Please start at the first line of the records beneath and quote each line exactly, ending with the line containing "induction k with".
*** Opening Dataset extract ***
/-- A poll that answers 0 is one more of them (R135). -/
theorem State.waitReady_afterHeldPolls (cfg : Config) (hm : s.micro = .wait)
    (hlow : (Env.afterReady^[k] s.env).readyAnswer = false) :
    (s.afterHeldPolls k).atPoll.waitReady cfg = s.afterHeldPolls (k + 1) := by
  have hheld : (s.afterHeldPolls k).atPoll.waitReady cfg = (s.afterHeldPolls k).atPoll.pollReady.hold :=
    if_neg fun h => Bool.false_ne_true (hlow.symm.trans h)
  rw [hheld]
  simp [State.afterHeldPolls, State.atPoll, State.pollReady, State.hold, portAfterPolls_succ, hlow, hm,
    Function.iterate_succ_apply', List.replicate_succ']

/-- While `Ready()` answers 0 a run of a held STEP is its polls (R173). -/
theorem runFor_held (hm : s.micro = .wait) (hport : PortInput.reset ∉ s.port) (hlow : ReadyLowFor k s.env) :
    runFor k s = .next (s.afterHeldPolls k) := by
  induction k with
  | zero => simp [runFor, State.afterHeldPolls]
  | succ k ih =>
    rw [runFor_succ_last (ih fun j hj => hlow j (Nat.lt_succ_of_lt hj)), step_afterHeldPolls hm hport,
      State.waitReady_afterHeldPolls Config.hw hm (hlow k (Nat.lt_succ_self k))]

end Hold

/-- Settles O43: after the polls that answered 0 the next step is the poll that answers 1, and performs the STEP. -/
theorem readyLiftsTheHold : Obligations.ReadyLiftsTheHold := by
  intro k s hm hp hport hlow hhigh
  have hexec : exec .step (s.afterHeldPolls k).atPoll = .next ((s.afterHeldPolls k).atPoll.waitReady Config.hw) :=
    exec_step_sampling _ hp
  have hperformed : exec .step (s.afterHeldPolls k).atPoll =
      .next ((s.afterHeldPolls k).atPoll.pollReady.performStep Config.hw) := exec_step_performed hp hhigh
  have hrun : runFor (k + 1) s = exec .step (s.afterHeldPolls k).atPoll :=
    (runFor_succ_last (runFor_held hm hport hlow)).trans ((step_afterHeldPolls hm hport).trans hexec.symm)
  obtain ⟨-, -, -, hmicro, -, hresp⟩ := (s.afterHeldPolls k).atPoll.pollReady.performStep_fields Config.hw
  refine ⟨_, ?_, hrun.trans hperformed, hmicro, ?_⟩
  · rw [hrun, State.atPoll, State.afterHeldPolls, portAfterPolls_succ]
  · exact hresp

end Sys2Proof.Machine
end

section
/-! PROOFS of the family `43_transport.md`: transfers are made only while the select line is asserted (R161, R162), in
every state after a step and at reset. -/

namespace Sys2Proof.Safety

open Sys2Proof.Machine

/-! ### The replay of the trace, one more event at a time -/

section Replay

variable (tr : List Event)

@[simp] theorem selectReplay_append_select (b : Bool) :
    selectReplay (tr ++ [.select b]) = (b, (selectReplay tr).2) := selectReplay_append tr _

@[simp] theorem selectReplay_append_xfer (w : XferWord) (r : XferBits) :
    selectReplay (tr ++ [.xfer w r]) = ((selectReplay tr).1, (selectReplay tr).2 && (selectReplay tr).1) :=
  selectReplay_append tr _

@[simp] theorem selectReplay_append_ready (b : Bool) : selectReplay (tr ++ [.ready b]) = selectReplay tr :=
  selectReplay_append tr _

@[simp] theorem selectReplay_append_now (t : Time) : selectReplay (tr ++ [.now t]) = selectReplay tr :=
  selectReplay_append tr _

end Replay

/-! ### The invariant apart from the hold, which is between two steps only -/

/-- R162 inside a step: what `TransfersSelected` says of the trace, the line and the phase. -/
structure TransfersFollowLine (s : State) : Prop where
  /-- Every transfer was made with the line asserted. -/
  transfers : (selectReplay s.trace).2 = true
  /-- The line is not asserted without a `Select(1)` in the trace. -/
  level : s.cs = true → (selectReplay s.trace).1 = true
  /-- A session keeps the line asserted. -/
  session : s.phase = .sampling → s.cs = true

theorem transfersSelected_iff (s : State) : TransfersSelected s ↔ TransfersFollowLine s ∧ HeldInSession s := by
  constructor
  · rintro ⟨htransfers, hlevel, hsession, hheld⟩
    exact ⟨⟨htransfers, hlevel, hsession⟩, hheld⟩
  · rintro ⟨⟨htransfers, hlevel, hsession⟩, hheld⟩
    exact ⟨htransfers, hlevel, hsession, hheld⟩

/-- Only the trace, the line and the phase matter. -/
theorem TransfersFollowLine.congr {s t : State} (h : TransfersFollowLine s) (htrace : t.trace = s.trace)
    (hcs : t.cs = s.cs) (hphase : t.phase = s.phase) : TransfersFollowLine t := by
  obtain ⟨htransfers, hlevel, hsession⟩ := h
  constructor
  · rwa [htrace]
  · rwa [hcs, htrace]
  · rwa [hphase, hcs]

/-! ### One rule per adapter call (R161 to R164) -/

/-- A `Select` makes line and trace agree, whatever they were before (R161). -/
theorem transfersFollowLine_select {s : State} (htransfers : (selectReplay s.trace).2 = true) {b : Bool}
    (hsession : s.phase = .sampling → b = true) : TransfersFollowLine (s.select b) where
  transfers := by simpa using htransfers
  level := by simp
  session := hsession

/-- A transfer is allowed while the line is asserted (R162). -/
theorem TransfersFollowLine.xfer16 {s : State} (h : TransfersFollowLine s) (hcs : s.cs = true) (w : XferWord) :
    TransfersFollowLine (s.xfer16 w) where
  transfers := by simp [h.transfers, h.level hcs]
  level _ := by simp [h.level hcs]
  session := h.session

theorem TransfersFollowLine.pollReady {s : State} (h : TransfersFollowLine s) : TransfersFollowLine s.pollReady where
  transfers := by simpa using h.transfers
  level := by simpa using h.level
  session := h.session

theorem TransfersFollowLine.readClock {s : State} (h : TransfersFollowLine s) : TransfersFollowLine s.readClock where
  transfers := by simpa using h.transfers
  level := by simpa using h.level
  session := h.session

/-! ### The shared operations -/

/-- After a hardware reset the line is down and no session is on; the trace stays (R190). -/
theorem TransfersFollowLine.hardReset {s : State} (h : TransfersFollowLine s) : TransfersFollowLine s.hardReset where
  transfers := h.transfers
  level := by simp
  session := by simp

theorem TransfersFollowLine.stampOnWrap {s : State} (h : TransfersFollowLine s) :
    TransfersFollowLine s.stampOnWrap := by
  rcases s.stampOnWrap_cases with ⟨_, e⟩ | ⟨_, e⟩ <;> rw [e]
  · exact h.readClock.congr rfl rfl rfl
  · exact h

/-- DEADLINE_CHECK drops the line only as it ends the session (R139). -/
theorem TransfersFollowLine.deadlineCheck {s : State} (h : TransfersFollowLine s) (cfg : Config) :
    TransfersFollowLine (s.deadlineCheck cfg) := by
  rcases s.deadlineCheck_cases cfg with ⟨_, e⟩ | ⟨_, _, e⟩ | ⟨_, _, e⟩ <;> rw [e]
  · exact h
  · exact transfersFollowLine_select (s := s.readClock.setPhase .complete) h.readClock.transfers (by simp)
  · exact h.readClock

theorem TransfersFollowLine.primingXfers {s : State} (h : TransfersFollowLine s) (hcs : s.cs = true) (k : Nat) :
    TransfersFollowLine (s.primingXfers k) := by
  induction k generalizing s with
  | zero => exact h
  | succ k ih => exact ih (h.xfer16 hcs .read) hcs

/-- START asserts the line before its first transfer (R133). -/
theorem TransfersFollowLine.startSession {s : State} (h : TransfersFollowLine s) (cfg : Config) :
    TransfersFollowLine (s.startSession cfg) := by
  have hselected : TransfersFollowLine (s.openSession.select true) :=
    transfersFollowLine_select (s := s.openSession) h.readClock.transfers fun _ => rfl
  exact (hselected.xfer16 rfl .begin).primingXfers rfl cfg.primeXfers

/-- INIT ends the session with the line down (R132). -/
theorem TransfersFollowLine.init {s : State} (h : TransfersFollowLine s) :
    TransfersFollowLine (s.bankInit.clearSession.select false) :=
  transfersFollowLine_select (s := s.bankInit.clearSession) h.transfers (by simp)

/-- The one transfer of a performed STEP is made in a session, so with the line asserted (R134). -/
theorem TransfersFollowLine.performStep {s : State} (h : TransfersFollowLine s) (hp : s.phase = .sampling)
    (cfg : Config) : TransfersFollowLine (s.performStep cfg) := by
  have hadvanced :
      TransfersFollowLine ((s.xfer16 .read).record cfg s.ch (sampleOf s.env.xferAnswer)).advance :=
    (h.xfer16 (h.session hp) .read).congr rfl rfl rfl
  exact (hadvanced.stampOnWrap.deadlineCheck cfg).congr rfl rfl rfl

/-! ### Every step keeps the invariant (R162) -/

theorem TransfersFollowLine.respond {s : State} (h : TransfersFollowLine s) (st : Status) (p : Option Snapshot) :
    TransfersSelected (s.respond st p) :=
  (transfersSelected_iff _).2 ⟨h.congr rfl rfl rfl, by simp [HeldInSession]⟩

theorem TransfersFollowLine.waitReady {s : State} (h : TransfersFollowLine s) (hp : s.phase = .sampling)
    (cfg : Config) : TransfersSelected (s.waitReady cfg) := by
  rcases s.waitReady_cases cfg with ⟨_, e⟩ | ⟨_, e⟩ <;> rw [e]
  · obtain ⟨-, -, -, hmicro, -⟩ := s.pollReady.performStep_fields cfg
    exact (transfersSelected_iff _).2 ⟨h.pollReady.performStep hp cfg, by simp [HeldInSession, hmicro]⟩
  · exact (transfersSelected_iff _).2 ⟨h.pollReady.congr rfl rfl rfl, fun _ => hp⟩

/-- INIT, START, STEP and POLL by the rules of their operations; no other command touches the line or the trace. -/
theorem exec_keeps_transfersSelected {s t : State} (i : Instr) (h : TransfersFollowLine s) (e : exec i s = .next t) :
    TransfersSelected t := by
  rcases exec_cases s i with ⟨_, e'⟩ | ⟨_, e'⟩ | ⟨_, hp, e'⟩ | ⟨_, _, e'⟩ | ⟨_, e'⟩ | ⟨_, _, e'⟩ | ⟨_, _, e'⟩ | ⟨_, e'⟩ <;>
    cases e'.symm.trans e
  · exact h.init.respond .ok none
  · exact (h.startSession Config.hw).respond .ok none
  · exact h.waitReady hp Config.hw
  · exact h.respond .ignored none
  · exact (h.deadlineCheck Config.hw).respond .ok none
  · exact h.respond .ok (some s.snapshot)
  · exact h.respond .notReady none
  · exact h.respond .illegal none

/-- Settles O40: reset drops the line and ends the session, an idle port changes nothing of either, a poll of a held
STEP is in a session, and a command keeps the invariant. -/
theorem stepKeepsTransfersSelected : Obligations.StepKeepsTransfersSelected := by
  intro s t h e
  obtain ⟨hline, hheld⟩ := (transfersSelected_iff s).1 h
  have htaken : TransfersFollowLine s.takeInput := hline.congr rfl rfl rfl
  rcases step_cases s with ⟨_, _, e'⟩ | ⟨_, _, _, e'⟩ | ⟨_, _, e'⟩ | ⟨_, _, hm, e'⟩ | ⟨_, hm, e'⟩ | ⟨op, _, _, _, e'⟩
  · cases e'.symm.trans e; exact (transfersSelected_iff _).2 ⟨htaken.hardReset, by simp [HeldInSession]⟩
  · cases e'.symm.trans e; exact (transfersSelected_iff _).2 ⟨htaken, hheld⟩
  · cases e'.symm.trans e; exact h
  · cases e'.symm.trans e; exact htaken.waitReady (hheld hm) Config.hw
  · cases e'.symm.trans e; exact hline.waitReady (hheld hm) Config.hw
  · exact exec_keeps_transfersSelected (decode op) htaken (e'.symm.trans e)

/-- The empty trace holds no transfer, and the line is down in Idle (R47). -/
theorem transfersFollowLine_reset : TransfersFollowLine State.reset where
  transfers := rfl
  level := by simp [State.reset]
  session := by simp [State.reset]

/-- Settles O41: the trace is empty, and no STEP is held. -/
theorem resetMeetsTransfersSelected : Obligations.ResetMeetsTransfersSelected :=
  (transfersSelected_iff _).2 ⟨transfersFollowLine_reset, by simp [HeldInSession, State.reset]⟩

end Sys2Proof.Safety
end

section
/-! PROOFS of the family `60_exceptions.md`: a hang changes nothing of the core, for as long as it lasts (R173). -/

namespace Sys2Proof.Safety

open Sys2Proof.Machine

/-- The polls of a held STEP leave the core's own state of R30 as it was (R173). -/
theorem sameCore_afterHeldPolls (k : Nat) (s : State) : SameCore s (s.afterHeldPolls k) :=
  ⟨rfl, rfl, rfl, rfl, rfl, rfl⟩

/-- Settles O42: the run is its `k` polls, and those write the port, the transport's answers and the trace only. -/
theorem hangChangesNothing : Obligations.HangChangesNothing := by
  intro k s hm _ hport hlow
  exact ⟨s.afterHeldPolls k, runFor_held hm hport hlow, sameCore_afterHeldPolls k s, hm, rfl, rfl, rfl⟩

end Sys2Proof.Safety
end

section
/-! PROOFS of the family `70_reset_and_hazards.md`: the reset input (R190), reset beside INIT (R191), commands before
the first START (R193), and a sample taken after the deadline (R201). -/

namespace Sys2Proof.Machine

open Sys2Proof.Safety

/-! ### The reset input (R190) and INIT (R191) -/

section Reset

variable {s : State} {rest : List PortInput}

/-- `RST` comes before the micro-state: a held STEP is no reason to poll. -/
theorem portAction_reset (h : s.port = .reset :: rest) : portAction s = .reset { s with port := rest } := by
  simp only [portAction, h, State.takeInput_of_cons h]

theorem step_reset (h : s.port = .reset :: rest) : step s = .next ({ s with port := rest } : State).hardReset := by
  rw [step, portAction_reset h]

end Reset

/-- Settles O8: the step is a hardware reset, which gives every channel BUF_INIT and average 0, and writes neither the
records nor the inputs. -/
theorem resetInputClearsCore : Obligations.ResetInputClearsCore := by
  intro s rest h
  refine ⟨_, step_reset h, fun c => ?_, rfl, rfl, rfl, rfl, rfl, rfl, rfl, rfl, rfl, rfl⟩
  rw [State.hardReset_chan]
  exact ⟨Buffer.init_contents, rfl, rfl, rfl, rfl⟩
*** Closing Dataset extract ***
# Solution for this problem
/-- A poll that answers 0 is one more of them (R135). -/
theorem State.waitReady_afterHeldPolls (cfg : Config) (hm : s.micro = .wait)
    (hlow : (Env.afterReady^[k] s.env).readyAnswer = false) :
    (s.afterHeldPolls k).atPoll.waitReady cfg = s.afterHeldPolls (k + 1) := by
  have hheld : (s.afterHeldPolls k).atPoll.waitReady cfg = (s.afterHeldPolls k).atPoll.pollReady.hold :=
    if_neg fun h => Bool.false_ne_true (hlow.symm.trans h)
  rw [hheld]
  simp [State.afterHeldPolls, State.atPoll, State.pollReady, State.hold, portAfterPolls_succ, hlow, hm,
    Function.iterate_succ_apply', List.replicate_succ']

/-- While `Ready()` answers 0 a run of a held STEP is its polls (R173). -/
theorem runFor_held (hm : s.micro = .wait) (hport : PortInput.reset ∉ s.port) (hlow : ReadyLowFor k s.env) :
    runFor k s = .next (s.afterHeldPolls k) := by
  induction k with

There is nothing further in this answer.